Why are Meta and WhatsApp facing a judicial ultimatum in India?
For years, Meta, WhatsApp’s parent company, has treated user data as a “consumption” of the messaging engine, a valuable byproduct to be collected and refined for the advertising machine. But on February 3, 2026, the Supreme Court of India suggested a different metaphor: theft.
In a hearing that could redefine the internet economy in the world’s most crowded digital market, the three-judge Bench led by Chief Justice Surya Kant signaled that “consent” in the age of monopolies may be little more than a legal fiction. The court’s observations go beyond simple privacy; They strike at the heart of Meta’s business model by questioning whether a platform’s market dominance makes the “option” to share data essentially compelling.
When and where did the conflict begin?
The dispute began in 2021 when WhatsApp issued a “take it or leave it” update to its privacy policy. The update allowed for increased data sharing between the messaging app and its parent app, Meta. While WhatsApp insisted that end-to-end encryption keeps messages private, the Competition Commission of India (CCI) saw the move as an abuse of dominance. He argued that “leaving” WhatsApp is not a viable option for the average Indian user as it is the country’s digital town square. CCI fined Meta ₹213.14 crore ($25 million); That’s pocket money for a trillion-dollar company, but it’s a serious regulatory blow.
Meta later challenged the decision in the National Company Law Appellate Tribunal (NCLAT), which handed down a nuanced, albeit controversial, judgment last year. NCLAT upheld CCI’s finding that Meta had abused its market position. But it has significantly “softened” the regulatory blow.
The NCLAT struck down a key CCI directive that would have prohibited Meta from sharing user data with other entities for advertising purposes for five years, while maintaining the financial penalty.
NCLAT’s rationale was based on the traditional interpretation of institutional integration. It is argued that although the method of obtaining consent is challenging, the act of sharing data between a parent company and a subsidiary is standard business practice in the digital age.
The court probably feared that a total five-year moratorium on data sharing would be a disproportionate “structural solution” that could disrupt the technical synergy of the Meta platforms. Moreover, with the Digital Personal Data Protection (DPDP) Act, 2023 looming on the horizon, the NCLAT seemed content to allow privacy-specific legislation to address the intricacies of data flows rather than a competition regulator using an obvious tool like an antitrust ban.
Why did Meta appeal to the Supreme Court?
Unsatisfied with the sentence and NCLAT’s decision, Meta eventually approached the Supreme Court. But the top court appeared to have little intention of compromise.

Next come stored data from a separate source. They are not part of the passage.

-- ==== Sys2Proof/Laws/Lines.lean ====
section
/-! SUPPORT. The receivers of the partner lines (R180): what a byte and what a whole frame come to, said once, and the
numbers of a body read back. -/

namespace Sys2Proof

/-! ### Numbers and bytes -/

@[simp] theorem bytesOfNat_length (k n : Nat) : (bytesOfNat k n).length = k := by
  induction k with
  | zero => rfl
  | succ k ih => simp [bytesOfNat, ih]

@[simp] theorem natOfBytes_nil : natOfBytes [] = 0 := rfl

/-- Reading goes on from a first number. -/
theorem foldl_byte (bs : List Byte) (n : Nat) :
    bs.foldl (fun n b => n * 256 + b.toNat) n = n * 256 ^ bs.length + natOfBytes bs := by
  induction bs generalizing n with
  | nil => simp
  | cons b bs ih =>
    have h : natOfBytes (b :: bs) = b.toNat * 256 ^ bs.length + natOfBytes bs := by
      rw [natOfBytes, List.foldl_cons, ih]
      simp
    rw [List.foldl_cons, ih, h, List.length_cons, Nat.pow_succ]
    ring

theorem natOfBytes_cons (b : Byte) (bs : List Byte) : natOfBytes (b :: bs) = b.toNat * 256 ^ bs.length + natOfBytes bs := by
  rw [natOfBytes, List.foldl_cons, foldl_byte]
  simp

/-- A number that its bytes hold is read back. -/
@[simp] theorem natOfBytes_bytesOfNat (k n : Nat) : natOfBytes (bytesOfNat k n) = n % 256 ^ k := by
  induction k with
  | zero => simp [bytesOfNat, Nat.mod_one]
  | succ k ih =>
    rw [bytesOfNat, natOfBytes_cons, ih, bytesOfNat_length, Nat.pow_succ, Nat.mod_mul, BitVec.toNat_ofNat]
    have : (2 : Nat) ^ 8 = 256 := rfl
    rw [this]
    ring

theorem natOfBytes_bytesOfNat_of_lt (k n : Nat) (h : n < 256 ^ k) : natOfBytes (bytesOfNat k n) = n := by
  rw [natOfBytes_bytesOfNat, Nat.mod_eq_of_lt h]

@[simp] theorem crcBytes_length (bs : List Byte) : (crcBytes bs).length = 2 := by simp [crcBytes]

/-- A partner frame is marker, length, type, body and two bytes of CRC. -/
theorem partnerFrameBytes_eq (type : Nat) (body : List Byte) :
    partnerFrameBytes type body = startMarker :: BitVec.ofNat 8 body.length :: BitVec.ofNat 8 type ::
      (body ++ crcBytes (BitVec.ofNat 8 body.length :: BitVec.ofNat 8 type :: body)) := by
  simp [partnerFrameBytes, bytesOfNat]

namespace Machine

/-! ### Receivers read back -/

@[simp] theorem State.receiver_setReceiver_same (s : State) (l : PartnerLine) (r : Receiver) :
    (s.setReceiver l r).receiver l = r := by
  cases l with
  | station n => exact nth_putNth_same _ _ _ _ (by cases n <;> decide) (by cases n <;> decide)
  | dock => rfl
  | slotReader => rfl

@[simp] theorem State.setReceiver_setReceiver (s : State) (l : PartnerLine) (q r : Receiver) :
    (s.setReceiver l q).setReceiver l r = s.setReceiver l r := by
  cases l <;> simp [State.setReceiver]

/-- A receiver of another line is left alone. -/
theorem State.receiver_setReceiver_other (s : State) (l m : PartnerLine) (r : Receiver) (h : m ≠ l) :
    (s.setReceiver l r).receiver m = s.receiver m := by
  cases l <;> cases m <;> simp_all [State.setReceiver, State.receiver]
  rename_i a b
  exact nth_putNth_other _ _ _ _ _ (by cases a <;> cases b <;> simp_all [StationLine.num])

/-! ### A whole frame -/

/-- A receiver that has taken the beginning of a frame takes the rest of it: the frame passes its check, and its record is
one operation (R180). -/
theorem partnerByte_frame_from (l : PartnerLine) (type : Nat) (body : List Byte) (ht : type < 256)
    (hl : body.length ≤ l.maxLength) (ha : acceptsFrame l type body = true) (post : List Byte) :
    ∀ (pre : List Byte) (s : State), pre ≠ [] → post ≠ [] → pre ++ post = partnerFrameBytes type body →
      s.receiver l = { bytes := pre, hunting := false } →
      post.foldl (State.partnerByte l) s =
        (s.setReceiver l Receiver.rest).settle ((s.setReceiver l Receiver.rest).takePartnerFrame l type body) := by
  have h108 : l.maxLength ≤ 108 := by cases l <;> simp [PartnerLine.maxLength]
  induction post with
  | nil => intro _ _ _ h; exact absurd rfl h
  | cons b post ih =>
    intro pre s hpre _ heq hr
    have hlen : (pre ++ b :: post).length = 5 + body.length := by
      rw [heq, partnerFrameBytes_eq]; simp; omega
    obtain ⟨c, cs, rfl⟩ := List.exists_cons_of_ne_nil hpre
    have hbs : c :: (cs ++ [b]) = (partnerFrameBytes type body).take (cs.length + 2) := by
      rw [← heq]; simp [List.take_append]
    simp only [List.length_append, List.length_cons] at hlen
    cases post with
    | nil =>
      have hfull : c :: (cs ++ [b]) = partnerFrameBytes type body := by rw [← heq]; simp
      have hlast : (s.receiver l).take l b = (Receiver.rest, .frame type body) := by
        rw [hr]
        simp only [Receiver.take, hfull]
        rw [partnerFrameBytes_eq]
        simp only [List.length_cons, List.length_append, crcBytes_length, List.drop_succ_cons, List.drop_zero,
          List.take_succ_cons, List.take_zero, natOfBytes, List.foldl_cons, List.foldl_nil, BitVec.toNat_ofNat, Nat.zero_mul,
          Nat.zero_add, Nat.reducePow, Nat.mod_eq_of_lt ht, Nat.mod_eq_of_lt (show body.length < 256 by omega),
          Nat.add_comm 3, Nat.add_comm 2, List.take_left', List.drop_left']
        rw [if_neg (by omega), if_neg (by omega), if_neg (by omega), if_pos ⟨by simp [List.take_of_length_le], ha⟩]
      rw [List.foldl_cons, List.foldl_nil]
      simp only [State.partnerByte, hlast]
    | cons b2 post =>
      have hstep : (s.receiver l).take l b = ({ bytes := c :: (cs ++ [b]), hunting := false }, .nothing) := by
        rw [hr]
        simp only [Receiver.take]
        by_cases h3 : (c :: (cs ++ [b])).length < 3
        · rw [if_pos h3]
        · rw [if_neg h3]
          obtain ⟨k, hk⟩ : ∃ k, cs.length = k + 1 := ⟨cs.length - 1, by simp at h3; omega⟩
          rw [hbs, hk, partnerFrameBytes_eq]
          simp only [List.length_cons, hk] at hlen
          simp [natOfBytes, Nat.mod_eq_of_lt (show body.length < 256 by omega), show ¬ l.maxLength < body.length by omega,
            show min (k) (body.length + 2) + 1 + 1 + 1 < 5 + body.length by omega]
      rw [List.foldl_cons]
      have hs1 : State.partnerByte l s b = s.setReceiver l { bytes := c :: (cs ++ [b]), hunting := false } := by
        simp only [State.partnerByte, hstep]
      rw [hs1, ih (c :: (cs ++ [b])) _ (by simp) (by simp) (by rw [← heq]; simp) (by simp)]
      simp

/-- A record read and written back leaves the table. -/
theorem putNth_nth {α : Type} {n : Nat} (d : α) (v : Vector α n) (k : Nat) (h1 : 1 ≤ k) :
    putNth v k (nth d v k) = v := by
  have hk : k ≠ 0 := by omega
  ext i hi
  simp only [putNth, nth, hk, if_false, Vector.getElem_setIfInBounds]
  split
  · rename_i h
    subst h
    simp [show k - 1 < n by omega]
  · rfl

@[simp] theorem State.setReceiver_receiver (s : State) (l : PartnerLine) : s.setReceiver l (s.receiver l) = s := by
  cases l with
  | station n =>
    simp only [State.setReceiver, State.receiver]
    rw [putNth_nth _ _ _ (by cases n <;> decide)]
  | dock => rfl
  | slotReader => rfl

/-- A sound frame at a receiver with no frame in progress, hunting or not: its record is one operation (R180). -/
theorem partnerByte_frame (l : PartnerLine) (type : Nat) (body : List Byte) (s : State) (ht : type < 256)
    (hl : body.length ≤ l.maxLength) (ha : acceptsFrame l type body = true) (hr : (s.receiver l).bytes = []) :
    (partnerFrameBytes type body).foldl (State.partnerByte l) s =
      (s.setReceiver l Receiver.rest).settle ((s.setReceiver l Receiver.rest).takePartnerFrame l type body) := by
  have hfirst : State.partnerByte l s startMarker = s.setReceiver l { bytes := [startMarker], hunting := false } := by
    simp [State.partnerByte, Receiver.take, hr]
  have h := partnerByte_frame_from l type body ht hl ha
    (BitVec.ofNat 8 body.length :: BitVec.ofNat 8 type ::
      (body ++ crcBytes (BitVec.ofNat 8 body.length :: BitVec.ofNat 8 type :: body)))
    [startMarker] (s.setReceiver l { bytes := [startMarker], hunting := false }) (by simp) (by simp)
    (by rw [partnerFrameBytes_eq]; rfl) (by simp)
  rw [partnerFrameBytes_eq, List.foldl_cons, hfirst, h]
  simp

/-- What a sound frame on a partner line comes to, where its receiver has no frame in progress. -/
theorem takePartner_sound (l : PartnerLine) (type : Nat) (body : List Byte) (s : State) (hp : s.phase = .running)
    (ht : type < 256) (hl : body.length ≤ l.maxLength) (ha : acceptsFrame l type body = true)
    (hr : s.receiver l = Receiver.rest) :
    takePartner l (partnerFrameBytes type body) s = .next (s.settle (s.takePartnerFrame l type body)).startTx := by
  have hs : s.setReceiver l Receiver.rest = s := by rw [← hr, State.setReceiver_receiver]
  rw [takePartner, takeLineEvent_running hp]
  rw [partnerByte_frame l type body s ht hl ha (by rw [hr]; rfl), hs]

/-- Bytes on a partner line always answer a next state. -/
theorem takePartner_next (l : PartnerLine) (bs : List Byte) (s : State) : ∃ t, takePartner l bs s = .next t :=
  takeLineEvent_next _ s

/-! ### The totals of END read back -/

/-- The nine bytes of one slot of END. -/
theorem countsRow_drop (l : List Counts) (i : Nat) :
    (l.flatMap fun c => bytesOfNat 3 c.good ++ bytesOfNat 3 c.unfit ++ bytesOfNat 3 c.suspect).drop (9 * i) =
      (l.drop i).flatMap fun c => bytesOfNat 3 c.good ++ bytesOfNat 3 c.unfit ++ bytesOfNat 3 c.suspect := by
  induction l generalizing i with
  | nil => simp
  | cons c cs ih =>
    cases i with
    | zero => rfl
    | succ i =>
      rw [List.flatMap_cons, List.drop_succ_cons, ← ih i, Nat.mul_succ, Nat.add_comm, ← List.drop_drop,
        List.drop_left' (by simp)]

/-- The body of END takes 108 bytes (Table 10.4). -/
@[simp] theorem countsBytes_length (t : Vector Counts 12) : (countsBytes t).length = 108 := by
  have h : ∀ l : List Counts,
      (l.flatMap fun c => bytesOfNat 3 c.good ++ bytesOfNat 3 c.unfit ++ bytesOfNat 3 c.suspect).length = 9 * l.length := by
    intro l
    induction l with
    | nil => rfl
    | cons c cs ih => simp only [List.flatMap_cons, List.length_append, ih, bytesOfNat_length, List.length_cons]; omega
  rw [countsBytes, h]
  simp

/-- Totals that their bytes hold are read back (Table 10.4). -/
theorem countsOfBytes_countsBytes (t : Vector Counts 12) (h : t.toList.all Counts.fits = true) :
    countsOfBytes (countsBytes t) = t := by
  ext i hi
  have hf : (t[i]).good < 256 ^ 3 ∧ (t[i]).unfit < 256 ^ 3 ∧ (t[i]).suspect < 256 ^ 3 := by
    have := List.all_eq_true.mp h t[i] (by simp)
    simp only [Counts.fits, fits, Bool.and_eq_true, decide_eq_true_eq] at this
    exact ⟨this.1.1, this.1.2, this.2⟩
  obtain ⟨r, hd⟩ : ∃ r, (countsBytes t).drop (9 * i) =
      bytesOfNat 3 (t[i]).good ++ (bytesOfNat 3 (t[i]).unfit ++ (bytesOfNat 3 (t[i]).suspect ++ r)) := by
    rw [countsBytes, countsRow_drop, List.drop_eq_getElem_cons (by simpa using hi), List.flatMap_cons]
    exact ⟨_, by rw [List.append_assoc, List.append_assoc, Vector.getElem_toList]⟩
  have h3 : (countsBytes t).drop (9 * i + 3) = ((countsBytes t).drop (9 * i)).drop 3 := by simp
  have h6 : (countsBytes t).drop (9 * i + 6) = (((countsBytes t).drop (9 * i)).drop 3).drop 3 := by simp
  rw [countsOfBytes, Vector.getElem_ofFn]
  simp only [h3, h6, hd]
  rw [List.drop_left' (by simp), List.drop_left' (by simp), List.take_left' (by simp), List.take_left' (by simp),
    List.take_left' (by simp), natOfBytes_bytesOfNat_of_lt _ _ hf.1, natOfBytes_bytesOfNat_of_lt _ _ hf.2.1,
    natOfBytes_bytesOfNat_of_lt _ _ hf.2.2]

/-! ### The record of each command -/

/-- A record of a station, whole and sound, reaches its station (R108, Table 10.4). -/
theorem exec_stationCommand (l : StationLine) (r : StationRecord) (s : State) (h : s.Hears (.station l))
    (hw : WellFormed (stationCommand l r) = true) : Leaves (stationCommand l r) s (s.stationArrival l.num r) := by
  have step : ∀ (type : Nat) (body : List Byte), type < 256 → body.length ≤ 108 →
      (PartnerLine.station l).lengthOk type body.length = true → stationRecordOf type body = some r →
      takePartner (.station l) (partnerFrameBytes type body) s = .next (s.settle (s.stationArrival l.num r)).startTx := by
    intro type body ht hl hk hr
    rw [takePartner_sound _ _ _ _ h.1 ht hl (by simp [acceptsFrame, hk, hr]) h.2]
    simp [State.takePartnerFrame, hr]
  cases r with
  | ready => exact step 16 [] (by omega) (by simp) rfl rfl
  | sealRead q =>
    refine step 17 (bytesOfNat 4 q) (by omega) (by simp) (by rw [bytesOfNat_length]; rfl) ?_
    simp only [stationCommand, WellFormed, decide_eq_true_eq] at hw
    simpa [stationRecordOf] using hw
  | strap d n good =>
    simp only [stationCommand, WellFormed, Bool.and_eq_true, decide_eq_true_eq] at hw
    refine step 18 _ (by omega) (by simp) rfl ?_
    cases good <;> simp_all [stationRecordOf, bytesOfNat]
  | suspect d =>
    simp only [stationCommand, WellFormed, decide_eq_true_eq] at hw
    refine step 19 (bytesOfNat 1 d) (by omega) (by simp) (by rw [bytesOfNat_length]; rfl) ?_
    simpa [stationRecordOf, bytesOfNat] using hw
  | doubt d =>
    simp only [stationCommand, WellFormed, decide_eq_true_eq] at hw
    refine step 20 (bytesOfNat 1 d) (by omega) (by simp) (by rw [bytesOfNat_length]; rfl) ?_
    simpa [stationRecordOf, bytesOfNat] using hw
  | doubtCleared accepted => cases accepted <;> exact step 21 _ (by omega) (by simp) rfl (by rfl)
  | jam => exact step 22 [] (by omega) (by simp) rfl rfl
  | totals t =>
    refine step 23 (countsBytes t) (by omega) (by simp) (by rw [countsBytes_length]; rfl) ?_
    simp [stationRecordOf, countsOfBytes_countsBytes t hw]

/-- A SEAL READ of the slot reader, whole and sound, resolves the oldest pending drop (R92). -/
theorem exec_slotSealRead (q : Nat) (s : State) (h : s.Hears .slotReader) (hq : q < 4294967296) :
    Leaves (.slotSealRead q .sound) s (s.resolveOldest (if q = 0 then none else some q)) := by
  have hb : natOfBytes (bytesOfNat 4 q) = q := natOfBytes_bytesOfNat_of_lt 4 q (by omega)
  show takePartner .slotReader (partnerFrameBytes 64 (bytesOfNat 4 q)) s = _
  rw [takePartner_sound _ _ _ _ h.1 (by omega) (by simp [PartnerLine.maxLength])
    (by simp [acceptsFrame, PartnerLine.lengthOk, PartnerLine.typeLength]) h.2]
  simp only [State.takePartnerFrame, hb]

/-- A record of the handset, whole and sound, reaches CHU (R160, Table 10.5). -/
theorem exec_dockRecord (r : DockRecord) (type : Nat) (body : List Byte) (s : State) (h : s.Hears .dock) (ht : type < 256)
    (hl : body.length ≤ 8) (hk : PartnerLine.dock.lengthOk type body.length = true) (hr : dockRecordOf type body = some r) :
    takePartner .dock (partnerFrameBytes type body) s = .next (s.settle (s.dockRecord r)).startTx := by
  rw [takePartner_sound _ _ _ _ h.1 ht hl (by simp [acceptsFrame, hk]) h.2]
  simp [State.takePartnerFrame, hr]

theorem exec_present (u r : Nat) (s : State) (h : s.Hears .dock) (hu : u < 65536) (hr : r < 65536) :
    Leaves (.present u r .sound) s (s.dockRecord (.present u r)) := by
  refine exec_dockRecord _ 32 (bytesOfNat 2 u ++ bytesOfNat 2 r) s h (by omega) (by simp) (by rfl) ?_
  rw [dockRecordOf, List.take_left' (by simp), List.drop_left' (by simp), natOfBytes_bytesOfNat_of_lt 2 u (by omega),
    natOfBytes_bytesOfNat_of_lt 2 r (by omega)]

theorem exec_scan (q : Nat) (s : State) (h : s.Hears .dock) (hq : q < 4294967296) :
    Leaves (.scan q .sound) s (s.dockRecord (.scan q)) := by
  refine exec_dockRecord _ 33 (bytesOfNat 4 q) s h (by omega) (by simp) (by rfl) ?_
  rw [dockRecordOf, natOfBytes_bytesOfNat_of_lt 4 q (by omega)]

theorem exec_confirm (s : State) (h : s.Hears .dock) : Leaves (.confirm .sound) s (s.dockRecord .confirm) :=
  exec_dockRecord _ 34 [] s h (by omega) (by simp) rfl rfl

theorem exec_abandon (s : State) (h : s.Hears .dock) : Leaves (.abandon .sound) s (s.dockRecord .abandon) :=
  exec_dockRecord _ 35 [] s h (by omega) (by simp) rfl rfl

end Machine

end Sys2Proof
end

Chief Justice Kant’s response to Meta’s lawyers – that withdrawing from WhatsApp in India is akin to “withdrawing from the country” – captures the “network effect” trap that competition regulators are trying to eliminate around the world.
But the most provocative argument came from Justice Joymalya Bagchi, who shifted the debate from privacy to “value”. India’s Digital Personal Data Protection (DPDP) Act, 2023 focuses primarily on the sanctity of personal information. However, Justice Bagchi stated that there was a loophole in the law regarding “rent sharing” of data. If Meta is using behavioral trends of a rural Indian to sell targeted ads, who owns the profits from this data?
This “data as property” logic puts India closer to the European Union’s Digital Services Act than to the laissez-faire approach of the United States. The court faulted the Ministry of Electronics and Information Technology (MeitY), forcing the government to consider whether privacy is sufficient or whether the economic “value” of a citizen’s digital footprint requires a new form of sovereign protection.
What happens next?
The Attorney General’s statement that users are “not just consumers but also products” reflects growing fatigue with the “free” internet model. When a user discusses medication with a doctor and receives a drug ad minutes later, the court sees this as an intrusion, not an engineering feat.
Meta’s defense continues to rely on the “cleverly crafted” language of the terms and conditions. But the Chief Justice’s “simple question” about whether a domestic worker could follow such a policy is a reminder that transparency is not the same as understanding in a country with varying levels of digital literacy.
The court has now issued an ultimatum: Meta must undertake to stop sharing personal data, otherwise its case must be dismissed and it must face “very strict conditions”. As the case heads to the sidelines on February 9, the message is clear. In the eyes of the Indian judiciary, one billion “silent consumers” are no longer willing to become raw materials for Meta’s profits. The era of “proper theft” may be coming to an end.